1. An edge-aware image segmentation method, comprising: Carrying out multi-level feature extraction on an input image acquired by an acquisition end through a transducer block of a SAM encoder, extracting global edge features of the input image through an edge perception module, and dynamically fusing the global edge features into each layer of features of the SAM encoder through an edge feature adapter to form edge enhanced coding features; inputting the global edge feature and the edge-enhanced coding feature into a dense embedding reconstruction module together, and generating dense embedding rich in semantic and structural information through variable convolution and nonlinear mapping; inputting an input image into an image description model to generate text description of the image, generating text semantic embedding by using a text embedding model, mapping the global edge feature to a feature dimension of the text semantic embedding to form a multi-mode sparse prompt vector in a fusion mode; And the multi-mode sparse prompt vector, the edge enhanced coding feature and the reconstructed dense embedding are input to a SAM decoder together to generate a segmentation mask, the mask is transmitted to a receiving end after being coded, and the receiving end decodes and utilizes a generation model to reconstruct a scene image with complete semantics.

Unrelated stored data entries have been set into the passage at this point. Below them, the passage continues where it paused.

-- ==== Sys2Proof/Syntax.lean ====
section
/-! DEFINITION. The instructions: the 15 defined steps of the sequencer (00_scope.md R2, 30_encoding.md R61), one
constructor per row of spec/opcode_table.json. No step has an operand field or an immediate (R66). Code 0xE is reserved
and has no constructor (R62). -/

namespace Sys2Proof

/-- A step of the frame scheduler's sequencer. -/
inductive Instr where
  /-- INIT, 0x0 (44_frame_scheduler.md R107). -/
  | init
  /-- SAMPLE_SPEED, 0x1 (40_sample_source.md R75). -/
  | sampleSpeed
  /-- DERIVE_DELAY, 0x2 (44_frame_scheduler.md R109). -/
  | deriveDelay
  /-- SAMPLE_SHAPE, 0x3 (40_sample_source.md R76). -/
  | sampleShape
  /-- SAMPLE_PHASE, 0x4 (40_sample_source.md R77). -/
  | samplePhase
  /-- SAMPLE_RED, 0x5 (40_sample_source.md R78). -/
  | sampleRed
  /-- SAMPLE_GREEN, 0x6 (40_sample_source.md R79). -/
  | sampleGreen
  /-- SAMPLE_BLUE, 0x7 (40_sample_source.md R80). -/
  | sampleBlue
  /-- SYNTH_RED, 0x8 (41_waveform_synthesis.md R90). -/
  | synthRed
  /-- SYNTH_GREEN, 0x9 (41_waveform_synthesis.md R91). -/
  | synthGreen
  /-- SYNTH_BLUE, 0xA (41_waveform_synthesis.md R92). -/
  | synthBlue
  /-- PUSH_FRONT, 0xB (42_history_buffer.md R97). -/
  | pushFront
  /-- WRITE_STRIP, 0xC (43_strip_writer.md R102). -/
  | writeStrip
  /-- WAIT_TICK, 0xD (44_frame_scheduler.md R111). -/
  | waitTick
  /-- HALTED, 0xF (44_frame_scheduler.md R116). -/
  | halted
  deriving DecidableEq, Repr

/-- All fifteen, in the order of their codes (30_encoding.md R61). -/
def Instr.all : List Instr :=
  [.init, .sampleSpeed, .deriveDelay, .sampleShape, .samplePhase, .sampleRed, .sampleGreen, .sampleBlue, .synthRed,
   .synthGreen, .synthBlue, .pushFront, .writeStrip, .waitTick, .halted]

/-- The mnemonic of 30_encoding.md R61. -/
def Instr.mnemonic : Instr → String
  | .init => "INIT"
  | .sampleSpeed => "SAMPLE_SPEED"
  | .deriveDelay => "DERIVE_DELAY"
  | .sampleShape => "SAMPLE_SHAPE"
  | .samplePhase => "SAMPLE_PHASE"
  | .sampleRed => "SAMPLE_RED"
  | .sampleGreen => "SAMPLE_GREEN"
  | .sampleBlue => "SAMPLE_BLUE"
  | .synthRed => "SYNTH_RED"
  | .synthGreen => "SYNTH_GREEN"
  | .synthBlue => "SYNTH_BLUE"
  | .pushFront => "PUSH_FRONT"
  | .writeStrip => "WRITE_STRIP"
  | .waitTick => "WAIT_TICK"
  | .halted => "HALTED"

/-- The six steps of `SAMPLE_OPS` (40_sample_source.md R73). -/
def Instr.isSample : Instr → Bool
  | .sampleSpeed | .sampleShape | .samplePhase | .sampleRed | .sampleGreen | .sampleBlue => true
  | .init | .deriveDelay | .synthRed | .synthGreen | .synthBlue | .pushFront | .writeStrip | .waitTick | .halted => false

/-- One `<v|!fault>` field of a stimulus script's frame line (30_encoding.md R70). -/
inductive Answer where
  | value (v : Nat)
  | fault
  deriving DecidableEq, Repr

/-- The `write=<ok|!err>` field of a frame line (30_encoding.md R70). -/
inductive WriteAnswer where
  | ok
  | err
  deriving DecidableEq, Repr

/-- One `frame` line of a stimulus script, its seven fields in the order R70 writes them. -/
structure FrameLine where
  speed : Answer
  shape : Answer
  phase : Answer
  red : Answer
  green : Answer
  blue : Answer
  write : WriteAnswer
  deriving DecidableEq, Repr

/-- A stimulus script: one `config` line, then one `frame` line per frame (30_encoding.md R70). -/
structure Script where
  config : TestConfig
  frames : List FrameLine
  deriving DecidableEq, Repr

end Sys2Proof
end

2. The method according to claim 1, wherein the extracting global edge features of the input image by the edge-aware module comprises: gradually extracting feature layers with different scales based on ResNet networks to construct a feature pyramid, and constructing multi-scale edge features through deformable convolution; And (3) aggregating the local features by introducing a multi-head self-attention mechanism to obtain global edge features.
3. An edge-aware image segmentation method according to claim 1, characterized in that: Splicing the encoder characteristics output by the current transducer block and the global edge characteristics output by the edge perception module to form composite characteristics fused with local details and global boundary information; linearly projecting the spliced high-dimensional composite features through a full-connection layer to obtain the features after dimension reduction, then connecting a ReLU activation function, and projecting back to the original input dimension through the full-connection layer; and carrying out weighted summation on the edge modulation characteristic output by the edge characteristic adapter and the original encoder characteristic through a weight coefficient, and finally outputting the characteristic after edge enhancement to the next transducer block.

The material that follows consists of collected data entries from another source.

-- ==== Sys2Proof/Decode.lean ====
section
/-! DEFINITION. The decoder of the one format, the 4-bit op code (30_encoding.md R68), with its rejections by name; the
encoder after it; the selectors of the sample channels (R63). The op code is not fetched from a memory: it is the
content of the register `op`. -/

namespace Sys2Proof

/-- Why a word is no instruction. -/
inductive DecodeError where
  /-- Code 0xE (30_encoding.md R62). -/
  | reservedOp
  /-- More than the 4 bits of an op code (R68). -/
  | notFourBits
  deriving DecidableEq, Repr

/-- The map of 30_encoding.md R61, total on the 4 bits of `op`. -/
def decodeOp (c : OpCode) : Except DecodeError Instr :=
  match c.toNat with
  | 0x0 => .ok .init
  | 0x1 => .ok .sampleSpeed
  | 0x2 => .ok .deriveDelay
  | 0x3 => .ok .sampleShape
  | 0x4 => .ok .samplePhase
  | 0x5 => .ok .sampleRed
  | 0x6 => .ok .sampleGreen
  | 0x7 => .ok .sampleBlue
  | 0x8 => .ok .synthRed
  | 0x9 => .ok .synthGreen
  | 0xA => .ok .synthBlue
  | 0xB => .ok .pushFront
  | 0xC => .ok .writeStrip
  | 0xD => .ok .waitTick
  | 0xF => .ok .halted
  | _ => .error .reservedOp

/-- The decoder on any number: the op code is bits 3..0, and no further bit exists (R68; log 14). -/
def decodeWord (w : Nat) : Except DecodeError Instr :=
  if w < 16 then decodeOp (BitVec.ofNat 4 w) else .error .notFourBits

/-- The decoder on any bytes, the first at the lowest place: the op code is the low half of the first byte, and every
other bit, of that byte and of the bytes after it, must be absent or 0 (R68; log 14). -/
def decodeBytes : List (BitVec 8) → Except DecodeError Instr
  | [] => .error .notFourBits
  | b :: rest => if rest.all (· == 0#8) then decodeWord b.toNat else .error .notFourBits

/-- The instruction the decoder reads from an opcode-table word (bit 0 the least significant bit of the op code). -/
def decodeTableWord (_nbits w : Nat) : Option Instr :=
  match decodeWord w with
  | .ok i => some i
  | .error _ => none

/-- The code of a step (30_encoding.md R61). -/
def encode : Instr → OpCode
  | .init => 0x0#4
  | .sampleSpeed => 0x1#4
  | .deriveDelay => 0x2#4
  | .sampleShape => 0x3#4
  | .samplePhase => 0x4#4
  | .sampleRed => 0x5#4
  | .sampleGreen => 0x6#4
  | .sampleBlue => 0x7#4
  | .synthRed => 0x8#4
  | .synthGreen => 0x9#4
  | .synthBlue => 0xA#4
  | .pushFront => 0xB#4
  | .writeStrip => 0xC#4
  | .waitTick => 0xD#4
  | .halted => 0xF#4

/-- The encoding of a sequence of steps: its op codes in order (30_encoding.md R69). -/
def encodeAll (is : List Instr) : List OpCode := is.map encode

/-- Read a sequence of op codes back; the first code that is no step refuses the whole (30_encoding.md R62, R72). -/
def decodeAll : List OpCode → Except DecodeError (List Instr)
  | [] => .ok []
  | c :: cs =>
    match decodeOp c with
    | .error e => .error e
    | .ok i =>
      match decodeAll cs with
      | .error e => .error e
      | .ok is => .ok (i :: is)

/-- The channels of the sample source, as 30_encoding.md R63 names them. -/
inductive Channel where
  | redLevel
  | greenLevel
  | blueLevel
  | speed
  | shape
  | phase
  deriving DecidableEq, Repr

/-- The `smp_ch` codes; 6 and 7 are reserved and never driven (30_encoding.md R63, R64). -/
def Channel.code : Channel → ChannelCode
  | .redLevel => 0#3
  | .greenLevel => 1#3
  | .blueLevel => 2#3
  | .speed => 3#3
  | .shape => 4#3
  | .phase => 5#3

/-- CH of 40_sample_source.md R73: the channel of a SAMPLE step. -/
def Instr.channel : Instr → Option Channel
  | .sampleSpeed => some .speed
  | .sampleShape => some .shape
  | .samplePhase => some .phase
  | .sampleRed => some .redLevel
  | .sampleGreen => some .greenLevel
  | .sampleBlue => some .blueLevel
  | .init | .deriveDelay | .synthRed | .synthGreen | .synthBlue | .pushFront | .writeStrip | .waitTick | .halted => none

end Sys2Proof
end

4. An edge-aware image segmentation method according to claim 1, characterized in that: Extracting a basic image from the output of the SAM encoder, splicing the basic image and the edge characteristic in the channel dimension to form a composite characteristic, and inputting the spliced composite characteristic into a deformable convolution layer to obtain a refined characteristic with boundary perception; And carrying out dimension mapping on the refined features through a full connection layer, introducing nonlinear transformation through GELU activation functions, and finally generating dense embedding.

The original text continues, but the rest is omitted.